At around 7:00 a.m. on January 14, 1987, the owner of the apartment building, Philip Rowe, was awakened by a phone call from one of his tenants, who had spotted blood in the driveway leading to the building. Mr. Rowe went to the building and saw a pool of blood in the parking space for Neil Watson's car and a trail of blood from the porch of the building to Watson's apartment. He entered Watson's apartment and saw three pools of blood. He then called the police.

While the police searched Watson's apartment, petitioner and Victor Warner appeared to be unusually curious about the investigation. At one point, petitioner volunteered that in his opinion Neil Watson had committed suicide. Petitioner also told the police that he and Warner had visited Watson on the previous evening to help Watson clean up his apartment after a burglary which occurred the day before. Petitioner stated that Watson was highly intoxicated and had received three crank phone calls.

Watson's car was found the following day with traces of blood in the trunk and in the front passenger seat. On January 16, following some highly suspicious statements made by petitioner to the press regarding undisclosed police material (i.e., how much blood was found in Watson's car), the police interviewed him again. Petitioner volunteered that in his opinion Watson was dead and that he had been transported in the trunk of his car and either dumped in a river or buried.

On January 24, 1987, petitioner requested another interview with the police because he was disturbed that they had interviewed his girlfriend. During petitioner's interview, he was told that the police suspected that Warner had killed Watson and that petitioner was involved in the killing. After waiving his Miranda rights, petitioner told the police that he wanted to give them a statement. Petitioner stated that he and Victor Warner had been drinking and taking valium, and had gone to Neil Watson's apartment. Watson and Warner began to fight after Watson grabbed Warner by the testicles. Petitioner intervened, but after Watson pushed him, petitioner grabbed a small wooden table and struck Watson in the head several times. Although Watson fell on his knees and began to bleed profusely, petitioner stated that he continued hitting Watson until he laid on the ground.

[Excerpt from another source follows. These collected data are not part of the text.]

/-- The state of the module. -/
structure State where
  /-- Commands waiting, first in first out (the model's queue). -/
  pending : List Instr := []
  /-- Main-clock cycles since reset (R5). -/
  cycle : Nat := 0
  /-- Ninths of a nanosecond of railway time not yet counted (R312). -/
  rtFrac : Nat := 0
  /-- Uses of free values so far (the model's own counter). -/
  freeCount : Nat := 0
  /-- Register fields by `Fld.key`; each is held as its difference (exclusive or) from its reset value, so that an unlisted field holds its reset value. -/
  flds : Map Nat := []
  /-- Values the configuration record gave at boot, kept for later resets (R381). -/
  cfgVals : List (Nat × Nat) := []
  /-- Device memory by 48-bit address (R184); an unlisted byte reads as 0. -/
  mem : List Host.Cell := []
  /-- By sector address: what the stored check bytes differ from the right ones by (R189); 0 is clean, all ones is the poison pattern. -/
  chk : Map (BitVec 32) := []
  /-- By 8-byte address of a yard or tile store: 1 a single-bit, 2 a double-bit error (R209). -/
  storeErr : Map Nat := []
  /-- By sector address: poison held by a CXL device (R210). -/
  cxlPoison : Map Bool := []
  /-- State words of segments (R204), by station and segment. -/
  stateWords : Map (BitVec 64) := []
  /-- Arm records being swept (R207), by 8 × station + record. -/
  sweep : Map Bool := []
  /-- 24 Gbit devices are fitted (R194). -/
  dens24 : Bool := false
  /-- Signal-box entries (R421), by 256 × box + entry. -/
  boxes : Map (BitVec 128) := []
  /-- Memory writes and messages sent to the host, oldest first. -/
  hostOut : List HostWr := []
  /-- Number of the next event record (R358). -/
  itgSeq : Nat := 0
  /-- BAR2 window size in bytes (R363). -/
  bar2Size : Nat := 2 ^ 36
  /-- Open steps of history records, by record address (R70, R72). -/
  hist : Map (Option HistStep) := []
  /-- Check slots, by 8 × die + slot (R343). -/
  checks : Map CheckSlot := []
  /-- Passes opened on each die (R342). -/
  passes : Map Nat := []
  /-- The next pass of the die is selected (R342). -/
  dupNext : Map Bool := []
  /-- Reports made inside the running command; empty between commands. -/
  notices : List Notice := []
  shunts : Map Shunt := []
  signals : List Signal := []
  /-- Observation token buckets, by die: bytes spent below the full 64 KiB (R426). -/
  bucket : Map Int := []
  /-- Trace records lost and not yet reported, by die: count, and first source (R426). -/
  traceLost : Map (Nat × Nat) := []
  /-- Station-master cores whose trace runs, by master: the cycle of the previous trace record (R424, R425). -/
  smTraced : Map (Option Nat) := []
  tiles : Map TileSt := []
  /-- Resident vectors of the express units, the same in every unit (R164, R170): bf16 element by 32,768 × slot + element. -/
  expVec : Map Nat := []
  /-- Elements K loaded into each slot. -/
  expK : Map Nat := []
  /-- Matrix-vector commands by queue: 0 training, 1 siding. -/
  xcmds : Map (Option XCmd) := []
  xunits : Map XUnit := []
  xparts : List XPart := []
  /-- Sixteenths of an express unit owed to the siding (R178), from the configuration record. -/
  sidingShare : Nat := 0
  stations : Map StationSt := []
  ports : Map Port := []
  /-- Injection queue of the router (R267). -/
  injq : List QPkt := []
  /-- Ejected packets waiting for the unit that owns their address (R266). -/
  ejq : List QPkt := []
  /-- Collectives by cid; 256 and more are the adopted partner's (R334). -/
  colls : Map Coll := []
  /-- Packets held until their cid binds (R302), oldest first. -/
  heldq : List HeldPkt := []
  /-- The router (R277 to R281). -/
  router : Router := {}
  /-- The cut logic (R312 to R337). -/
  cut : CutSt := {}
  /-- Request tags in use (R450). -/
  tags : Map (Option TagUse) := []
  /-- Requests that wait for a tag, oldest first (R450). -/
  tagq : List TagWait := []
  /-- Commands, completions and management orders (R366 to R380). -/
  host : HostSt := {}
  /-- Possessions and spares (R347 to R355). -/
  itg : ItgSt := {}
  /-- Boot, attachment and fuses (R385 to R401). -/
  boot : BootSt := {}
  /-- The power controller (R404 to R416). -/
  power : PowerSt := {}
  /-- Connectors and supply (R437 to R446). -/
  phys : PhysSt := {}
  /-- Answers to BAR2 accesses, newest last (R364): none is an unsupported request; else the data read and whether it is poisoned. -/
  bar2 : List (Option (List Byte × Bool)) := []
deriving DecidableEq, Repr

Petitioner and Warner then decided to get rid of Watson's body. They put Watson in the trunk of Watson's car and drove away, admittedly hearing Watson's repeated pounding and yelling coming from the trunk. They drove to the Sagamore Point bridge and threw Watson's body into the river. Petitioner indicated that upon looking down at the river, it was apparent that Watson was alive and treading water.6 Petitioner's oral account was typed by a police agent. Petitioner then reviewed and signed it.

Following this statement, both petitioner and Warner were arrested. Petitioner was charged with first degree murder and Warner with hindering apprehension. Warner was showed petitioner's statement and he agreed with it.

On May 21, 1987, Watson's body was recovered from the Merrimack River in Lowell, Massachusetts. An autopsy performed by Massachusetts' chief medical examiner revealed that Watson had suffered eleven lacerations to his head and face, which were consistent with being struck with the barrel and handle of a gun. The chief medical examiner opined that drowning associated with impact injury to the head was the cause of death.7 Warner was thereupon charged with the crime of accomplice to first degree murder.

Before trial, Warner pled guilty to a reduced charge of manslaughter and was sentenced to 15 to 30 years in state prison, the maximum term for that offense. Warner agreed to testify against petitioner and was guaranteed immunity from any further charges.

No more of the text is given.